Depression often manifests itself in strange and undetectable ways. A lot of the time, what depressives are experiencing is not illness but insight. For some reason, a common theme among depressives is to get really existential. I would think often about the inevitability of death, that nothing really mattered, how you can never truly have a completely honest relationship with another because we’re all trapped inside our own heads and bodies, and technically, all those things are true. One day, over a bowl of cereal, I was thinking about was how pointless my mere existence was, and then I thought to myself, “maybe you should finish breakfast first. Then you can think about death.” That was the first time I knew I was recovering. On good days, existential questions don’t distract me that much.

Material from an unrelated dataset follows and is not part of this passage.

-- ==== Sys2Proof/Laws/Words.lean ====
section
/-! SUPPORT. Every instruction word, which is what the encoder has a word for, runs the common course of `run`. -/

namespace Sys2Proof.Machine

Depression affected my academic life and sent me off in a completely different direction to that I had planned for myself. At 11 I had dreams of being a physicist, an engineer, a chemist. But depression hit, my grades slipped, and that was no longer happening. I beat myself up about it for months and months. I so desperately wanted to be all these things; to be the smartest person in the room, to defy all expectations of someone from a poor estate. But at 13 I had to re-decide what I was going to do. It was a catch-22, because I suddenly had to rethink my future because I was depressed and knew it would stick around, but I didn’t care about my future because I was depressed.

As I grew older, I learned more about depression, and how it’s dealt with by different people. Suddenly, the phrase “choose happiness” riddled it’s way into the self-help books I read, and I ended up thinking my depression was my own fault; that somehow I’d caused my own depression by not choosing to be happy and not thinking enough happy thoughts. The logic kind of makes sense at a push, because a mentally well person can decide to be in a good mood if they try hard enough. But honestly, the idea that a person with a chemical imbalance in their brain can “choose happiness” is ridiculous. It ain’t that simple, to be frank. For me, happiness is something that happens as a side effect of doing the things that make me feel contented and energized. You can’t bottle it, or choose it on a morning. Well, I can’t anyway.

It took me years to separate my depression from myself, but also accept it as something I’m going to have to deal with for the rest of my life. My depression might be because of many things, and I’ll continue to work hard to uproot those things so I can not be so affected by them anymore, but for the time being, I’ll probably get depressed sometimes.